[OSM-dev] Question about Calculating Radius from GPS cord
R.E.Wolff at BitWizard.nl
Fri Aug 8 20:41:52 BST 2008
On Fri, Aug 08, 2008 at 11:02:15AM -0500, Fire Girl wrote:
> I think I am following you! :)
> Here is the math I have so far....
> Calculation: 5 miles
I'm assuming radius, not diameter. So we'll get a ~10mile square.
> of: 45.5 latitude
> and: 25.5 longitude
Note that Milo thinks this is inaccurate. He's right. But these
"quick" calculations are very efficient. If for example, you want to
select all OSM objects within 5 miles distance from a certain
coordinate, you damn well better do THIS math first, and only then use
proper geo-valid formulas to select the real ones.
The reason is that if you put all objects in the database through the
"calculate-distance-to-reference-point" formula, this will take ages,
but selecting on a 10 mile min longitude / max longitude and min
latitude max latitude first will be fast: There should be an index
on those elements of the database.
Now for some applications, the "quick-n-dirty" method is already good
So.... here we go.
kmpermile = 1.609;
circumferencekm = 40000;
circumferencemile = circumferencekm / kmpermile;
radius = 5; // Miles!
latitude = 45.5; // North
longitude = 25.5; // east!
delta = radius / (circumferencemile / 360);
latmin = latitude - delta;
latmax = latitude + delta;
longmin = longitude - delta / cos (latitude);
longmax = longitude + delta / cos (latitude);
which according to my calculator comes to:
latmin = 45.42759500000000000000
latmax = 45.57240500000000000000
longmin = 25.39669848650172993913
longmax = 25.60330151349827006087
Apparently the cosine changes by about 1 in 776 on this 5 mile stretch
of earth. So this square is only about 9.987 miles wide at the north
end, and 10.013 miles wide a the south end.
Similar differences can be expected to crop up because the earth is
not a perfect sphere.
> so, for the latitude, (i.e. add and subtract 2.5/69ths of a degree of
> With 5 miles assumed, and using that forumla, the distance from 45.5
> would be:
> 45.505797 (on the plus side)
> 45.494203 (on the minus side)
> Right? :)
> but on the Longitude side, (i.e. 2.5/f) .... f = 69 * sin(latitude)

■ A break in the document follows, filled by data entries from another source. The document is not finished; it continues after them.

-- ==== Sys2Proof/Certificates/Slice0/Obligations.lean ====
section
/-! DEFINITION. The statements about the model, for the provers. Each docstring names the rule or the sentence of the
spec it formalises. -/

open Sys2Proof Sys2Proof.Machine

/-! ## Encoding and decoding -/

/-- Decode and encode agree on every command with every operand (30_encoding.md sections 1 and 2). -/
def Obligations.DecodeOfEncode : Prop :=
  ∀ i : Instr, i.wellFormed = true → decode (encode i) = .ok i

/-- A legal word is the encoding of the command it decodes to: decoding loses no bit (30_encoding.md sections 1, 2). -/
def Obligations.EncodeOfDecode : Prop :=
  ∀ (c : CmdWord) (i : Instr), decode c = .ok i → i.wellFormed = true ∧ encode i = c

/-- R64: the fourteen rows, and "a word `c` selects the row when `c & mask == match`". -/
def Obligations.DecodeSelectsTheRowTheWordMatches : Prop :=
  opcodeTable =
    [⟨"NOP", 0x0000, 0xFFFF⟩, ⟨"CLR", 0x0100, 0xFFFF⟩, ⟨"KPUSH", 0x0200, 0xFF00⟩, ⟨"MPUSH", 0x0300, 0xFF00⟩,
      ⟨"KCLR", 0x0400, 0xFFFF⟩, ⟨"MCLR", 0x0500, 0xFFFF⟩, ⟨"SHA256", 0x1000, 0xFFFF⟩, ⟨"HMAC", 0x1100, 0xFFFF⟩,
      ⟨"WLOAD", 0x2000, 0xFFFF⟩, ⟨"PAD", 0x2100, 0xFFFF⟩, ⟨"COMPRESS", 0x2200, 0xFFFF⟩,
      ⟨"FINALIZE", 0x2300, 0xFFFF⟩, ⟨"RDD", 0x3000, 0xFF00⟩, ⟨"RDS", 0x3100, 0xFF00⟩] ∧
  (∀ (c : CmdWord) (i : Instr), decode c = .ok i → i.row ∈ opcodeTable ∧ c &&& i.row.mask = i.row.pattern) ∧
  (∀ (c : CmdWord) (r : OpcodeRow), r ∈ opcodeTable → c &&& r.mask = r.pattern → ∃ i, decode c = .ok i ∧ i.row = r)

/-- R65, the decoding algorithm: an unassigned `op` is reserved; an operandless `op` with `arg` ≠ 0x00 is reserved;
every other word is the command of its `op`. -/
def Obligations.DecodeIsTotal : Prop :=
  ∀ c : CmdWord,
    let assigned : List Byte := [0x00, 0x01, 0x02, 0x03, 0x04, 0x05, 0x10, 0x11, 0x20, 0x21, 0x22, 0x23, 0x30, 0x31]
    let withArgument : List Byte := [0x02, 0x03, 0x30, 0x31]
    (CmdWord.op c ∉ assigned → decode c = .error .unassignedOpcode) ∧
    (CmdWord.op c ∈ assigned → CmdWord.op c ∉ withArgument → CmdWord.arg c ≠ 0x00 →
      decode c = .error .argumentNotZero) ∧
    (CmdWord.op c ∈ assigned → (CmdWord.op c ∈ withArgument ∨ CmdWord.arg c = 0x00) →
      ∃ i, decode c = .ok i ∧ CmdWord.op i.row.pattern = CmdWord.op c ∧ encode i = c)

/-- R66: which words are reserved, and that each "fails with `E_ILLEGAL`, returns data 0x00, and changes no state except
`ERR`". -/
def Obligations.ReservedWordRaisesIllegal : Prop :=
  (∀ c : CmdWord, (∃ e, decode c = .error e) ↔
    ((0x06 ≤ (CmdWord.op c).toNat ∧ (CmdWord.op c).toNat ≤ 0x0F) ∨
      (0x12 ≤ (CmdWord.op c).toNat ∧ (CmdWord.op c).toNat ≤ 0x1F) ∨
      (0x24 ≤ (CmdWord.op c).toNat ∧ (CmdWord.op c).toNat ≤ 0x2F) ∨
      0x32 ≤ (CmdWord.op c).toNat) ∨
    ((CmdWord.op c).toNat ∈ [0x00, 0x01, 0x04, 0x05, 0x10, 0x11, 0x20, 0x21, 0x22, 0x23] ∧ CmdWord.arg c ≠ 0x00)) ∧
  (∀ (s : State) (c : CmdWord) (rest : List HostEvent) (e : DecodeError),
    s.host = .command c :: rest → decode c = .error e →
    step s = .next { s with host := rest, err := .eIllegal, resp := some ⟨.eIllegal, 0⟩ })

/-- A few words of the opcode map, of 95_test_vectors.md table DV and of the assembler examples decode as listed
(30_encoding.md sections 2 and 5). -/
def Obligations.ListedWordsDecodeAsListed : Prop :=
  decode 0x0000 = .ok .nop ∧ decode 0x02FF = .ok (.kpush 0xFF) ∧ decode 0x0361 = .ok (.mpush 0x61) ∧
  decode 0x1000 = .ok .sha256 ∧ decode 0x1100 = .ok .hmac ∧ decode 0x2200 = .ok .compress ∧
  decode 0x301F = .ok (.rdd 31) ∧ decode 0x3102 = .ok (.rds 2) ∧
  decode 0x0600 = .error .unassignedOpcode ∧ decode 0x1001 = .error .argumentNotZero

> .... i am not so clear what Latitude number I should be using there and
> what that might look like.
> How do I look at least so far in my calculations? :)
> ----- Original Message -----
> From: "David Earl"
> To: "Fire Girl"
> Subject: Re: [OSM-dev] Question about Calculating Radius from GPS
> Date: Fri, 08 Aug 2008 16:02:10 +0100
> On 08/08/2008 14:30, Fire Girl wrote:
> > I am working with OSM data, and would like to be able to spec out
> > 5 mile bounding boxes from certain GPS points.

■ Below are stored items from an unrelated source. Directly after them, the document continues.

/-- The interface fields are not among the listed values. -/
theorem State.AtReset.withInterface {s : State} (h : s.AtReset) (r : Option Response) (events : List HostEvent) :
    { s with resp := r, host := events }.AtReset :=
  { h with }

/-- Settles O8: the reset state at the reference parameters is one of those for all parameters. -/
theorem resetStateHoldsTheListedValues : Obligations.ResetStateHoldsTheListedValues :=
  ⟨State.resetOf_atReset Params.reference, State.resetOf_atReset⟩

/-! ## The reset event and `CLR` -/

theorem resetEngine_atReset (s : State) : (resetEngine s).AtReset :=
  (State.resetOf_atReset s.params).withInterface none s.host

theorem State.AtReset.responded {s : State} (h : s.AtReset) (d : Byte) : (s.responded d).AtReset :=
  h.withInterface (some ⟨.ok, d⟩) s.host

/-- A reset, also one that interrupts a command, is one reset of the engine: the command leaves no trace. -/
theorem step_of_reset {s : State} {e : HostEvent} {rest : List HostEvent} (hs : s.host = e :: rest)
    (he : e = .reset ∨ ∃ c, e = .resetDuring c) : step s = .next (resetEngine { s with host := rest }) := by
  rw [step_event hs]
  rcases he with rfl | ⟨c, rfl⟩ <;> rfl

/-- Settles O9: the event ends in `resetEngine`, and `CLR` in the same state with a response. -/
theorem resetEventAndClrReset : Obligations.ResetEventAndClrReset :=
  ⟨fun _ _ _ hs he => ⟨_, step_of_reset hs he, resetEngine_atReset _, rfl, rfl, rfl⟩,
    fun s => ⟨_, execClr_eq s, (resetEngine_atReset s).responded 0, rfl, rfl, rfl⟩⟩

end Sys2Proof.Machine
end

section
/-! PROOF. Decode and encode agree (30_encoding.md sections 1 and 2), and a step executes the command it decodes. -/

namespace Sys2Proof.Machine

/-- Settles O1: the fields of an encoding are the command's opcode and argument. -/
theorem decodeOfEncode : Obligations.DecodeOfEncode := fun _ => decode_encode

/-- Settles O2: the decoder answers a command only for a word that is its encoding. -/
theorem encodeOfDecode : Obligations.EncodeOfDecode := fun _ _ => encode_of_decode

theorem acceptCommand_of_ok {c : CmdWord} {i : Instr} (h : decode c = .ok i) (s : State) :
    acceptCommand c s = exec i s := by
  rw [acceptCommand, h]

theorem step_command {s : State} {c : CmdWord} {rest : List HostEvent} {i : Instr} (hs : s.host = .command c :: rest)
    (h : decode c = .ok i) : step s = exec i { s with host := rest } := by
  rw [step_event hs, acceptEvent, acceptCommand_of_ok h]

/-- Settles O6: each word decodes by its two fields. -/
theorem listedWordsDecodeAsListed : Obligations.ListedWordsDecodeAsListed := by
  unfold Obligations.ListedWordsDecodeAsListed
  decide

/-- Settles O7: the event is consumed before the command is executed. -/
theorem stepExecutesThePresentedCommand : Obligations.StepExecutesThePresentedCommand :=
  ⟨fun _ _ _ _ => step_command, fun _ => step_idle⟩

end Sys2Proof.Machine
end

section
/-! PROOF. The invariants of every step (10_state.md R15; 20_memory.md R40; 60_exceptions.md R214, R217, R234). -/

namespace Sys2Proof.Machine

/-! ## An invariant of every step -/

/-- What is kept by every success and does not depend on the interface fields, nor on `ERR` unless it is `E_LEN`. -/
structure StepInvariant (P : State → Prop) : Prop where
  interface : ∀ {s e r l}, P s → (e = .eLen → s.err = .eLen) → P { s with err := e, resp := r, host := l }
  succeeds : ∀ {i s u d}, P s → Succeeds i s u d → P u

theorem StepInvariant.exec {P : State → Prop} (hP : StepInvariant P) {i : Instr} {s t : State} (hs : P s)
    (h : exec i s = .next t) : P t := by
  rcases exec_next h with ⟨e, hf, rfl⟩ | ⟨u, d, hu, rfl⟩
  · obtain ⟨-, -, hlen⟩ := hf.status
    exact hP.interface (l := s.host) hs fun he => absurd he hlen
  · exact hP.interface (e := u.err) (l := u.host) (hP.succeeds hs hu) id

/-- A reset does what `CLR` does, and a reserved word raises an error. -/
theorem StepInvariant.step {P : State → Prop} (hP : StepInvariant P) {s t : State} (hs : P s)
    (h : step s = .next t) : P t := by
  have hrest (rest : List HostEvent) : P { s with host := rest } := hP.interface (e := s.err) (r := s.resp) hs id
  rcases step_next h with ⟨-, rfl⟩ | ⟨c, i, rest, -, -, hx⟩ | ⟨c, e, rest, -, -, rfl⟩ | ⟨e, rest, -, -, rfl⟩
  · exact hs
  · exact hP.exec (hrest rest) hx
  · exact hP.interface (hrest rest) nofun
  · exact hP.succeeds (hrest rest) .clr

> > After research into this problem, I am to understand that each
> > degree of latitude is approximately 69 miles (111 kilometers)
> > apart with a slight variance (68.703 - 69.407 miles) between the
> > equator and the poles, and that each degree of longitude is
> > widest at the equator @ 69.172 miles (111.321 kilometers) and
> > gradually shrinks to zero at the poles. : ) :)
> > So what does this mean? If I want to take a input point, like lets
> > 167.9 lat
> > -29.1 lon
> > or
> > -63.1
> > 18.1
> > Can someone say with authority, what the 'calculus' would be to
> > definitivly construct a NSWE bounding box with a 5 mile radius
> > around those points?.... that would be basically close enough or
> > accurate? :)
> If you want accuracy, then you are asking the wrong question,
> because the "bounding box" will be a curved section of a surface of
> the earth (or, rather, the approximation to it defined by the
> ellipsoid for the datum you're using for the lat/lon coordinates -
> unless you want to start taking altitude and terrain into account),
> not a flat straight-edged box. So if you want to talk in terms of
> flat bounding boxes, you have to start asking "in what projection?"
> If all you want is the lat/lon of the corners an approximate box
> parallel to lines of latitude and longitude approx 5 miles across,
> you could indeed just add and subtract 2.5/69ths of a degree of
> latitude and 2.5/f of a degree of longitude, where f is the approx
> length of one degree at that latitude, i.e. f = 69 * sin(latitude)
> miles (with the reasonable approximation that the earth is a
> sphere, so the trigonometry is trivial).